| HN Mirror

Y	Hacker News new \| ask \| show \| jobs

by harshreality 1118 days ago

AI training has nothing to do with copyright as it currently exists. Someone has access to a boatload of IP (because it was made publicly available) and trained a neural net with it. Now you want to retroactively create restrictions on what the implicit public rights were. Traditionally the implied license was something like you can't republish, redistribute, or use commercially, even though restriction on private redistribution hasn't been possible to enforce since the internet era. Now you want more restrictions.

If someone generates an image that's sufficiently similar to a copyrighted work, and publishes it in a way that violates fair use, you can send a takedown and potentially sue them. How the image was created doesn't matter, any more than it would matter whether Warhol had been able to scan the photo and then manipulate it in photoshop to get that result, instead of artistically copying it by hand. The result is the same. The potential for copyright infringement is the same, because it's the derived work that matters, not the process.

What you're attempting to do instead is the equivalent of trying to regulate scanning because it operates on copyrighted works.

I suspect you understand why you want to regulate AI training rather than regulate its output. I think you know AI is going to flood the market, currently certain types of images and simple music, but soon photorealistic portraits, complex music, and eventually video and even more complex works. Essentially all of those works will be clearly novel, not close to existing human-created works. They won't be copyright violations, so you have to cut this tech off at the knees and feed the blood mouse [1] by retroactively deciding that AI training is a violation of the implied license granted when people make their creations publicly accessible. Those AI creations will destroy most of the market for human-created works, and you can't have that.

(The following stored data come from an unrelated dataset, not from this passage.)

-- ==== Sys2Proof/Machine/Profile.lean ====
section
/-! DEFINITION. The start-up profile's reading and its ends (R193, R194). The taking of an entry stands in
Machine/Control.lean. -/

namespace Sys2Proof.Machine

/-- The asset id of the start-up profile. -/
def profileId : Nat := 1

/-- A profile application ends: its pin is released and the phase becomes RUNNING (R194). -/
def endProfile (o : ProfileOutcome) (s : State) : State :=
  match s.control.profile with
  | none => s
  | some p =>
    unpinAsset profileId p.generation { s with control.profile := none, control.outcome := o, control.phase := .running }

/-- The profile is cut short (R194). -/
def cutShort (s : State) : State := raiseFlag .profileError (endProfile .cutShort s)

/-- The length L of the next entry, once its 2 bytes have been read. -/
def ProfileRun.entryLength (p : ProfileRun) : Option Nat :=
  match p.bytes with
  | b1 :: b0 :: _ => some (beNat [b1, b0])
  | _ => none

/-- Whether an entry of length L cuts the profile short (R194 step 1). -/
def ProfileRun.cuts (p : ProfileRun) (l : Nat) : Bool :=
  l < 8 || Config.maxPacketBytes < l || p.length < p.offset + 2 + l

/-- Whether the next entry can be taken: its bytes have been read, or it cuts the profile short. -/
def ProfileRun.ready (p : ProfileRun) : Bool :=
  match p.entryLength with
  | none => p.length < p.offset + 2
  | some l => p.cuts l || 2 + l ≤ p.bytes.length

/-- The next page of the profile read when the next entry still lacks bytes, one read outstanding at a time (R194). -/
def profileFetch (s : State) : State :=
  match s.control.profile with
  | none => s
  | some p =>
    if p.ready ∨ p.token.isSome then s
    else
      let (token, s1) := takeToken s
      issueAssetRead (.profile token) profileId p.generation p.nextPage
        { s1 with control.profile := some { p with token := some token } }

/-- The interpreter enters PROFILE, and RUNNING at once when there is no asset 1 (R193). -/
def profileStart (s : State) : State :=
  match s.asset? profileId with
  | none => { s with control.phase := .running, control.profile := none, control.profileTurn := true }
  | some r =>
    let run : ProfileRun := { generation := r.generation, length := r.length, offset := 0, bytes := [], nextPage := 0, token := none }
    profileFetch (pinAsset profileId { s with
      control.phase := .profile, control.profile := some run, control.profileTurn := true })

/-- The completion of a profile page read (R194); a read of an ended profile is discarded. -/
def profilePageRead (token : Nat) (content : Option (List Byte)) (s : State) : State :=
  match s.control.profile with
  | none => s
  | some p =>
    if p.token ≠ some token then s
    else
      match content with
      | none => cutShort s
      | some bytes =>
        let fresh := bytes.take (p.length - p.nextPage * Config.pageBytes)
        profileFetch { s with control.profile := some { p with
          bytes := p.bytes ++ fresh, nextPage := p.nextPage + 1, token := none } }

end Sys2Proof.Machine
end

I don't think many people, other than rightsholders, desire the IP dystopia your desired policy would create, which is holders of large archives of IP churning out endless AI-generated content (which no doubt they'll want to be able to copyright, contra the copyright office's current guidance), while preventing most competition by others who won't have a sufficient library of the right flavor of IP to train an AI model.

[1] https://www.youtube.com/watch?v=5pIVVpoz5zk